## What this task involves
Exact reproduction required: the lines below from the line with "def State.takeSlots (s" to the line with "def State.freeSlots (s", both ends included, and no others.

## Information given
-- ==== Sys2Proof/Machine/Sha.lean ====
section
/-! DEFINITION. SHAKE256 of FIPS 202, which the spec names for every digest (R443, R444, R463, R469, R470): the permutation
on 25 lanes of 64 bits, the sponge at a rate of 136 bytes, and the first bytes of its output. -/

namespace Sys2Proof.Machine

/-- The 25 lanes; the lane of column x and row y stands at x + 5 y. -/
abbrev Lanes := List (BitVec 64)

def laneAt (a : Lanes) (x y : Nat) : BitVec 64 := a.getD (x % 5 + 5 * (y % 5)) 0

/-- The rotation of each lane. -/
def laneRot : List Nat :=
  [0, 1, 62, 28, 27, 36, 44, 6, 55, 20, 3, 10, 43] ++ [25, 39, 41, 45, 15, 21, 8, 18, 2, 61, 56, 14]

/-- The constant of each round. -/
def roundConst : List (BitVec 64) :=
  [0x0000000000000001, 0x0000000000008082, 0x800000000000808A, 0x8000000080008000, 0x000000000000808B, 0x0000000080000001,
   0x8000000080008081, 0x8000000000008009, 0x000000000000008A, 0x0000000000000088, 0x0000000080008009, 0x000000008000000A] ++
  [0x000000008000808B, 0x800000000000008B, 0x8000000000008089, 0x8000000000008003, 0x8000000000008002, 0x8000000000000080,
   0x000000000000800A, 0x800000008000000A, 0x8000000080008081, 0x8000000000008080, 0x0000000080000001, 0x8000000080008008]

/-- A lane for every position. -/
def lanesOf (f : Nat → Nat → BitVec 64) : Lanes := (List.range 25).map fun k => f (k % 5) (k / 5)

/-- The column parities, spread to the neighbours. -/
def stepTheta (a : Lanes) : Lanes :=
  let c := (List.range 5).map fun x => laneAt a x 0 ^^^ laneAt a x 1 ^^^ laneAt a x 2 ^^^ laneAt a x 3 ^^^ laneAt a x 4
  lanesOf fun x y => laneAt a x y ^^^ c.getD ((x + 4) % 5) 0 ^^^ (c.getD ((x + 1) % 5) 0).rotateLeft 1

/-- Lanes are rotated and moved: the lane of column x and row y goes to column y and row 2 x + 3 y. -/
def stepRhoPi (a : Lanes) : Lanes :=
  lanesOf fun x y => (laneAt a (x + 3 * y) x).rotateLeft (laneRot.getD ((x + 3 * y) % 5 + 5 * x) 0)

/-- The one step that is not linear. -/
def stepChi (a : Lanes) : Lanes :=
  lanesOf fun x y => laneAt a x y ^^^ (~~~(laneAt a (x + 1) y) &&& laneAt a (x + 2) y)

def keccakRound (a : Lanes) (rc : BitVec 64) : Lanes :=
  match stepChi (stepRhoPi (stepTheta a)) with
  | [] => []
  | l :: ls => (l ^^^ rc) :: ls

def keccakF (a : Lanes) : Lanes := roundConst.foldl keccakRound a

/-- A block of 136 bytes is added into the first 17 lanes. -/
def absorb (a : Lanes) (block : List Byte) : Lanes :=
  keccakF ((a.zipIdx).map fun l =>
    if l.2 < 17 then l.1 ^^^ BitVec.ofNat 64 (ofLeBytes ((block.drop (8 * l.2)).take 8)) else l.1)

/-- All blocks, at most `n` of them. -/
def absorbAll : Nat → Lanes → List Byte → Lanes
  | 0, a, _ => a
  | n + 1, a, m => if m.isEmpty then a else absorbAll n (absorb a (m.take 136)) (m.drop 136)

/-- The message with the suffix of SHAKE and the padding, in whole blocks. -/
def shakePad (m : List Byte) : List Byte :=
  let k := 135 - m.length % 136
  if k = 0 then m ++ [0x9F] else m ++ [0x1F] ++ List.replicate (k - 1) 0 ++ [0x80]

/-- The first `n` bytes of SHAKE256, at most 136. -/
def shake256 (m : List Byte) (n : Nat) : List Byte :=
  let p := shakePad m
  let a := absorbAll (p.length / 136) (List.replicate 25 0) p
  ((a.take 17).flatMap fun l => leBytes 8 l.toNat).take n

/-- The digests of the spec: the first 256 bits. -/
def digest (m : List Byte) : List Byte := shake256 m 32

end Sys2Proof.Machine
end

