/-! ### Shadow slots (R289, R290, R404) -/

/-- Shadow granules that take new borrowings: those of the active configuration that a frozen session does not remove. -/
def State.shadowAt (s : State) (q g : Nat) : Bool :=
  granule s.active q g == 5 && (match s.session with | some x => x.commitAt.isNone || granule s.staged q g == 5 | none => true)

/-- LAR_SHADOW_USED (R301). -/
def State.showShadow (s : State) : State :=
  (List.range 4).foldl (fun (s : State) q =>
    s.setF (F.LAR_SHADOW_USED_slots q) (s.bst.slots.filter fun e => e.1 / 496 / 16 == q).length) s

/-- `n` consecutive free slots, in quadrant `q` first and then in ascending order, at the lowest place. -/
def State.findSlots (s : State) (q n : Nat) : Option Nat :=
  (q :: (List.range 4).filter (· ≠ q)).findSome? fun q =>
    (List.range 16).findSome? fun g =>
      if s.shadowAt q g then
        let base := 496 * (16 * q + g)
        ((List.range (497 - n)).find? fun i => (List.range n).all fun k => natGet s.bst.slots (base + i + k) == 0).map (base + ·)
      else none

/-- Slots are taken for a borrower; none when the shadow area has no room, which raises the Larder source. -/
def State.takeSlots (s : State) (q n code : Nat) : Option State :=
  (s.findSlots q n).map fun b =>
    { s with bst := { s.bst with slots := (List.range n).foldl (fun t k => natSet t (b + k) (code + 1)) s.bst.slots } }.showShadow

def State.freeSlots (s : State) (code : Nat) : State :=
  { s with bst := { s.bst with slots := s.bst.slots.filter fun e => e.2 != code + 1 } }.showShadow

/-! ### Starting a test -/

/-- What a start comes to: the scope of R395 is taken, the test ends at once, or it runs. -/
inductive Start where
  | busy
  | ends (outcome : Nat)
  /-- The shadow area has no room (R303, R404). -/
  | full
  | runs
deriving DecidableEq, Repr

/-- R395: the scope of a kind is taken by a test that has not yielded. -/
def State.scopeTaken (s : State) (kind a : Nat) : Bool :=
  s.bst.runs.any fun r => r.kind == kind && !r.yielded &&
    (if kind = tkEngine then r.a / 4 == a / 4
     else if kind = tkParlour ∨ kind = tkRiser then true
     else if kind = tkLink then r.a / 4 == a / 4
     else r.a == a)

/-- R400: a command runs in the letterboxes of a core, or a session is owned through them. -/
def State.coreHeld (s : State) (c : Nat) : Bool :=
  ((List.range 6).any fun n => s.coreOf n == c && (s.lb n).running.isSome) ||
  (match s.session with | some x => s.coreOf (lbOfPath x.owner) == c | none => false)


/-- Whether a test can start (R395, R398-R407). -/
def State.mayStart (s : State) (kind a b c : Nat) : Start :=
  if s.scopeTaken kind a then .busy
  else if kind = tkEngine then
    if (List.range 4).any fun k => 4 * (a / 4) + k != a && s.engineIn (4 * (a / 4) + k) then .runs else .ends toSkipped
  else if kind = tkParlour then
    if s.coreHeld a then .busy else if s.flt.cores.contains ((a + 1) % 4) then .ends toSkipped else .runs
  else if kind = tkRiser then
    let d := if a < 32 then a / 2 else b
    if s.spareHeld || !s.bit F.VRT_SPARE_DIES_trained d || (decide (a < 32) && s.fv (F.VRT_STATUS_vstate a) == 3) then .ends toSkipped else .runs
  else if kind = tkRow then
    if s.bst.held.contains (a, b, c) then .ends toHeld
    else if 4 ≤ (s.bst.held.filter fun h => h.1 == a).length then .ends toSkipped
    else if (s.findSlots (a / 8) 1).isNone then .full else .runs
  else if kind = tkBank then
    let perm := s.fb (F.LAR_SPARE_perm a)
    if s.bst.lheld.any fun h => h.1 == a then .ends toSkipped
    else if perm then
      (if b = s.fv (F.LAR_SPARE_bank a) then .ends toSkipped else if (s.findSlots a 64).isNone then .full else .runs)
    else .runs
  else .runs

/-- R398-R407: a test starts. -/
def State.launch (s : State) (kind a b c : Nat) (lb : Option Nat) (restore whole : Bool) : State :=
  let s := s.inc F.BST_CNT_RUN_count
  let r : TestRun := ⟨kind, a, b, c, lb, 0, 0, [], 0, 0, s.nextBoundary, false, restore, whole⟩
  let s := if kind = tkParlour then s.putBit F.BST_STATUS_parlour a true else s
  let s := if kind = tkRow ∧ !restore then (s.takeSlots (a / 8) 1 (rowCode a)).getD s else s
  let s := match s.slotOf (rowCode a) with | some n => s.when (kind == tkRow && !restore) fun s => s.clearRecord n | none => s
  let s := if kind = tkBank ∧ s.fb (F.LAR_SPARE_perm a) then (s.takeSlots a 64 (bankCode a)).getD s else s
  let s := if kind = tkLink then (if s.linkState a = lsDown then s else s.linkDown a)
    else if kind = tkQuad then (List.range 4).foldl (fun (s : State) k => if s.linkState (4 * a + k) = lsDown then s else s.linkDown (4 * a + k)) s
    else s
  (s.setRuns (s.bst.runs ++ [r])).showBst

/-- R303: a borrowing has found no free slot. -/
def State.noteFull (s : State) (kind a : Nat) : State := s.raise (Src.larder 2 (if kind = tkRow then a / 8 else a)) 0

/-- A test starts, or ends at once with a result. A test that yielded and was to be resumed gives way to a new one of its unit. -/
def State.startTest (s : State) (kind a b c : Nat) (lb : Option Nat) (whole : Bool) : State × Bool :=
  match s.mayStart kind a b c with
  | .busy => (s, false)
  | .ends o => (s.endTest ⟨kind, a, b, c, lb, 0, 0, [], 0, 0, 0, false, false, false⟩ o false, true)
  | .full => ((s.noteFull kind a).endTest ⟨kind, a, b, c, lb, 0, 0, [], 0, 0, 0, false, false, false⟩ toSkipped false, true)
  | .runs =>
    let s := s.setRuns (s.bst.runs.filter fun r => !(r.kind == kind && r.a == a))
    (s.launch kind a b c lb false whole, true)

/-! ### Logic tests (R396-R400, R411) -/

/-- The core select value of a slice (R415); the quadrants follow. -/
def sliceOf (kind a : Nat) : Nat :=
  if kind = tkEngine then a else if kind = tkTile then 128 + a else if kind = tkLink then 161 + a else if kind = tkParlour then 177 + a else 185 + a

/-- R396: the signatures can be judged. -/
def State.sigsGood (s : State) : Bool := s.fv (F.CST_SECT_state 28) == 2 || s.fv (F.CST_SECT_state 28) == 3

/-- The golden value of a slice. -/
def State.goldOf (s : State) (slice : Nat) : Nat :=
  (Config.golden ((List.range 278).map fun k => Tab.get (fun _ => 0) s.cst.image (1728 + 32 + k)) slice).toNat

/-- R396: no signature can be judged. -/
def State.noteUnjudged (s : State) (q : Nat) : State := (s.setF F.BST_STATUS_sig_unjudged 1).raise (Src.selftest 7 q) 0

/-- R398: an engine's test has failed: it is out. -/
def State.failEngine (s : State) (e : Nat) : State := (s.setEngineOut e true).raise (Src.selftest 0 (e / 32)) e

/-- R400: a parlour core's test has failed: it is held in reset. -/
def State.failCore (s : State) (c : Nat) : State := (s.holdCore c).raise (Src.selftest 1 c) c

## Output of the task
def State.takeSlots (s : State) (q n code : Nat) : Option State :=
  (s.findSlots q n).map fun b =>
    { s with bst := { s.bst with slots := (List.range n).foldl (fun t k => natSet t (b + k) (code + 1)) s.bst.slots } }.showShadow

def State.freeSlots (s : State) (code : Nat) : State :=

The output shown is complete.